Copy out all lines in the data below containing the string "BitVec".

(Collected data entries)
_ _ _ _

-- ==== Sys2Proof/Safety.lean ====
section
/-! DEFINITION. The terms the statements use: the invariant of the block's state (R32, R48, R49, R53, R57, R58), what the end of a
command leaves (R53, R342), what a command may not touch, and the named premises on the parameter functions (R301, R320). -/

namespace Sys2Proof.Machine

/-! ## The invariant -/

/-- A value in the centred range (R13, R32). -/
abbrev Centred (x : Int) : Prop := -1664 ≤ x ∧ x ≤ 1664

/-- A ring element: 256 centred coefficients (R13). -/
structure IsElem (f : Elem) : Prop where
  length : f.length = 256
  centred : ∀ x ∈ f, Centred x

/-- A map of ring elements that commutes with addition and with multiplication by a constant, mod q (R187). -/
def Linear (T : Elem → Elem) : Prop :=
  ∀ f g : Elem, IsElem f → IsElem g → T (elemAdd f g) = elemAdd (T f) (T g) ∧
    ∀ c : Int, T (f.map fun x => reduce (c * x)) = (T f).map fun x => reduce (c * x)

/-- A register holds centred coefficients (R32), and zeros where it is EMPTY (R34, R157). -/
structure PolyReg.Ok (r : PolyReg) : Prop where
  range : r.tag ≠ .empty → ∀ c ∈ r.poly.elem, Centred c
  zero : r.tag = .empty → r.poly = Poly.zero

/-- What holds in every state the machine reaches. -/
structure State.Inv (s : State) : Prop where
  /-- DMEM is in its canonical form, with every listed address inside DMEM (R35). -/
  mem : Memory.wf s.dmem
  /-- R32. -/
  regs : ∀ r, (s.pr.get r).Ok
  /-- "BUSY = 1 and DONE = 1 never hold together" (R53). -/
  busyDone : ¬ (s.busy = true ∧ s.done = true)
  /-- "Scratch therefore holds only zeros whenever BUSY = 0" (R58). -/
  scratchZero : s.busy = false → s.scratch = Scratch.zero
  /-- ARGL "equals ARG0..ARG7 because those cannot change while BUSY" (R57). -/
  latched : s.busy = true → s.argl = s.args
  /-- EQ, RESULT0 and RESULT1 are 0 while a command is pending (R48, R381). -/
  pendingZero : s.busy = true → s.eq = false ∧ s.result0 = 0 ∧ s.result1 = 0
  /-- "A command that completes with ERR ≠ 0 leaves both at 0" (R49), and EQ with them (R342). -/
  errorZero : s.busy = false → s.err ≠ .ok → s.eq = false ∧ s.result0 = 0 ∧ s.result1 = 0

/-! ## What a command leaves -/

/-- What no command ever changes: CMDL, the ARG registers and ARGL, HZ and its latched value, and the host's side (R51, R55, R57,
R381). -/
structure Kept (s t : State) : Prop where
  cmdl : t.cmdl = s.cmdl
  args : t.args = s.args
  argl : t.argl = s.argl
  hz : t.hz = s.hz
  hzl : t.hzl = s.hzl
  port : t.port = s.port
  seen : t.seen = s.seen

/-- The command is over with a completion code (R53, R54, R58). -/
structure Ended (s t : State) (c : Code) : Prop where
  err : t.err = c
  busy : t.busy = false
  done : t.done = true
  scratch : t.scratch = Scratch.zero
  kept : Kept s t

/-- EQ, KST, RESULT0 and RESULT1 are as they were. -/
structure FlagsKept (s t : State) : Prop where
  eq : t.eq = s.eq
  kst : t.kst = s.kst
  result0 : t.result0 = s.result0
  result1 : t.result1 = s.result1

/-- Every byte of DMEM reads as it did. -/
def BytesKept (s t : State) : Prop := ∀ a, t.byte a = s.byte a

/-- The command ended with code OK and changed at most one polynomial register. -/
structure OnlyReg (rd : PReg) (s t : State) : Prop where
  ended : Ended s t .ok
  regs : ∀ r, r ≠ rd → t.pr.get r = s.pr.get r
  bytes : BytesKept s t
  flags : FlagsKept s t
  drawn : t.drawn = s.drawn

/-- The command ended with code OK and changed no polynomial register and none of EQ, KST, RESULT0 and RESULT1. -/
structure OnlyMem (s t : State) : Prop where
  ended : Ended s t .ok
  regs : t.pr = s.pr
  flags : FlagsKept s t

/-- A precise error (R342): "the state after an error is the state before the command, plus ERR". -/
structure Failed (s t : State) (c : Code) : Prop where
  ended : Ended s t c
  regs : t.pr = s.pr
  bytes : BytesKept s t
  flags : FlagsKept s t

/-- The command is still pending and nothing of it is visible (R86, R215, R348). -/
structure Waits (s t : State) : Prop where
  busy : t.busy = s.busy
  done : t.done = s.done
  err : t.err = s.err
  regs : t.pr = s.pr
  bytes : BytesKept s t
  flags : FlagsKept s t
  kept : Kept s t
  drawn : t.drawn = s.drawn
  goesOn : t.groups = s.groups + 1

/-- What a byte reads after a byte string is written from an address on: the string's byte inside the region, the old one outside. -/
def written (addr : Nat) (b : Bytes) (old : Nat → Byte) (a : Nat) : Byte :=
  if addr ≤ a ∧ a < addr + b.length then b.getD (a - addr) 0 else old a

/-- DMEM after a byte string is written from an address on. -/
def Wrote (s t : State) (addr : Nat) (b : Bytes) : Prop := ∀ a, t.byte a = written addr b s.byte a

/-- A precise error of a command that signs: its key region reads zero, everything else is as before (R304, R342). -/
structure FailedCleared (s t : State) (c : Code) (addr len : Nat) : Prop where
  ended : Ended s t c
  regs : t.pr = s.pr
  bytes : Wrote s t addr (zeros len)
  flags : FlagsKept s t

/-- The end of BLOB_OPEN with a report (R326): the report is written, RESULT0 is its length and RESULT1 says whether a signature
was verified. -/
structure Opened (s t : State) (addr : Nat) (report : Bytes) (verified : Word) : Prop where
  ended : Ended s t .ok
  regs : t.pr = s.pr
  bytes : Wrote s t addr report
  eq : t.eq = s.eq
  kst : t.kst = s.kst
  result0 : t.result0 = BitVec.ofNat 32 report.length
  result1 : t.result1 = verified
  drawn : t.drawn = s.drawn

/-! ## What a statement reads off a state -/

/-- The region leaves DMEM (R84). -/
abbrev OutOf (addr len : Nat) : Prop := Config.dmemSize < addr + len

/-- Bit `p` of the bit string of DMEM from an address on, LSB-first (R12). -/
def State.bit (s : State) (addr p : Nat) : Bool := (s.byte (addr + p / 8)).getLsbD (p % 8)

/-- Value `i` of the values of `d` bits packed in DMEM from an address on (R233). -/
def State.packed (s : State) (d addr i : Nat) : Nat :=
  ((List.range d).map fun t => (s.bit addr (d * i + t)).toNat * 2 ^ t).sum

/-- The little-endian int16 number `i` in DMEM from an address on (R81, R151). -/
def State.int16 (s : State) (addr i : Nat) : BitVec 16 := s.byte (addr + (2 * i + 1)) ++ s.byte (addr + 2 * i)

/-- `n` bytes of the entropy still to be drawn, from byte `k` of it on (R60). -/
def State.entropyBytes (s : State) (k n : Nat) : Bytes := (List.range n).map fun i => Config.entropy (s.drawn + (k + i))

/-- Every coefficient of a polynomial register is given by a formula, and the register's tag is `tag`. -/
def Holds (t : State) (rd : PReg) (tag : Tag) (c : Nat → Int) : Prop := t.tag rd = tag ∧ ∀ i < 256, t.coeff rd i = c i

/-- The accesses R83 makes legal. -/
def LegalAccess (bytes off : Nat) : Prop :=
  (off < 0x10000 ∧ bytes = 4 ∧ off % 4 = 0) ∨
  (0x10000 ≤ off ∧ off < 0x20000 ∧ (bytes = 1 ∨ bytes = 2 ∨ bytes = 4) ∧ off % bytes = 0)

/-- The host's next access reads or writes `bytes` bytes at an offset. -/
def State.Accesses (s : State) (bytes off : Nat) : Prop :=
  (∃ rest, s.port = .read bytes off :: rest) ∨ ∃ v rest, s.port = .write bytes off v :: rest

/-! ## The command set as a table -/

/-- A row of the opcode table: a word is legal when `word &&& mask = value` and IMM4 is one of `imms` (R113, R116). -/
structure OpcodeRow where
  value : Word
  mask : Word
  imms : List (BitVec 4)
  deriving DecidableEq, Repr

/-- The rows of spec/opcode_table.json, in its order (R115). -/
def opcodeRows : List OpcodeRow :=
  [⟨0x00000000, 0xFFFFFFFF, [0]⟩, ⟨0x00000001, 0xF87FE0FF, [0, 1]⟩,
   ⟨0x00000002, 0xFFFC1FFF, [0]⟩, ⟨0x00000003, 0xFFFC00FF, [0]⟩,
   ⟨0x00000004, 0xFF8000FF, [0]⟩, ⟨0x00000005, 0xFF8000FF, [0]⟩,
   ⟨0x00000006, 0xFF801FFF, [0]⟩] ++
  [⟨0x00000007, 0xFFFFE0FF, [0]⟩, ⟨0x0000000F, 0xFFFFFFFF, [0]⟩,
   ⟨0x00000010, 0xFFFC00FF, [0]⟩, ⟨0x00000011, 0xFFFC00FF, [0]⟩,
   ⟨0x00000018, 0xFF8000FF, [0]⟩, ⟨0x00000020, 0xFFFFE0FF, [0]⟩,
   ⟨0x00000021, 0xFFFFE0FF, [0]⟩] ++
  [⟨0x00000028, 0xF87C1FFF, [1, 4, 10]⟩, ⟨0x00000029, 0xF87FE0FF, [1, 4, 10]⟩,
   ⟨0x0000002A, 0xFFFC1FFF, [0]⟩, ⟨0x0000002B, 0xF87FE0FF, [0, 1]⟩,
   ⟨0x00000030, 0xF7FFFFFF, [0]⟩, ⟨0x00000031, 0xF7FFFFFF, [0]⟩,
   ⟨0x00000032, 0xFFFFFFFF, [0]⟩] ++
  [⟨0x00000038, 0xF7FFFFFF, [0]⟩, ⟨0x00000039, 0xF7FFFFFF, [0]⟩,
   ⟨0x0000003A, 0xFFFFFFFF, [0]⟩, ⟨0x00000040, 0xE7FFFFFF, [0]⟩,
   ⟨0x00000041, 0xEFFFFFFF, [0]⟩]

/-- The command is one of the KEM, signature and blob commands (R33). -/
def usesScratchOnly : Instr → Bool
  | .kemKeygen _ | .kemEncaps _ | .kemDecaps | .sigKeygen _ | .sigSign _ | .sigVerify | .blobBuild _ _ | .blobOpen _ => true
  | .nop | .polyLoad _ _ | .polyStore _ | .polyReduce _ _ | .polyAdd _ _ _ | .polySub _ _ _ | .polyEq _ _ | .polyClear _ | .zeroize
  | .nttFwd _ _ | .nttInv _ _ | .pmul _ _ _ | .cbdSample _ | .rejSample _ | .polyCompress _ _ | .polyDecompress _ _
  | .polyPack12 _ | .polyUnpack12 _ _ => false

/-- The command makes draws: a command with random inputs, in its unseeded form (R60, R114). -/
def draws : Instr → Bool
  | .kemKeygen seeded | .kemEncaps seeded | .sigKeygen seeded | .sigSign seeded | .blobBuild seeded _ => !seeded
  | .kemDecaps | .sigVerify | .blobOpen _ | .nop | .polyLoad _ _ | .polyStore _ | .polyReduce _ _ | .polyAdd _ _ _
  | .polySub _ _ _ | .polyEq _ _ | .polyClear _ | .zeroize | .nttFwd _ _ | .nttInv _ _ | .pmul _ _ _ | .cbdSample _ | .rejSample _
  | .polyCompress _ _ | .polyDecompress _ _ | .polyPack12 _ | .polyUnpack12 _ _ => false

/-! ## The static checks, as the command rules list them -/

/-- The source registers of a command, in the order R343 reads them. -/
def sources : Instr → List PReg
  | .polyStore r | .polyReduce _ r | .nttFwd _ r | .nttInv _ r | .polyCompress r _ | .polyPack12 r => [r]
  | .polyAdd _ a b | .polySub _ a b | .polyEq a b | .pmul _ a b => [a, b]
  | .nop | .polyLoad _ _ | .polyClear _ | .zeroize | .cbdSample _ | .rejSample _ | .polyDecompress _ _ | .polyUnpack12 _ _
  | .kemKeygen _ | .kemEncaps _ | .kemDecaps | .sigKeygen _ | .sigSign _ | .sigVerify | .blobBuild _ _ | .blobOpen _ => []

_ _ _ _

**ANSWER TO THE PROBLEM**
  result0 : t.result0 = BitVec.ofNat 32 report.length
def State.int16 (s : State) (addr i : Nat) : BitVec 16 := s.byte (addr + (2 * i + 1)) ++ s.byte (addr + 2 * i)
  imms : List (BitVec 4)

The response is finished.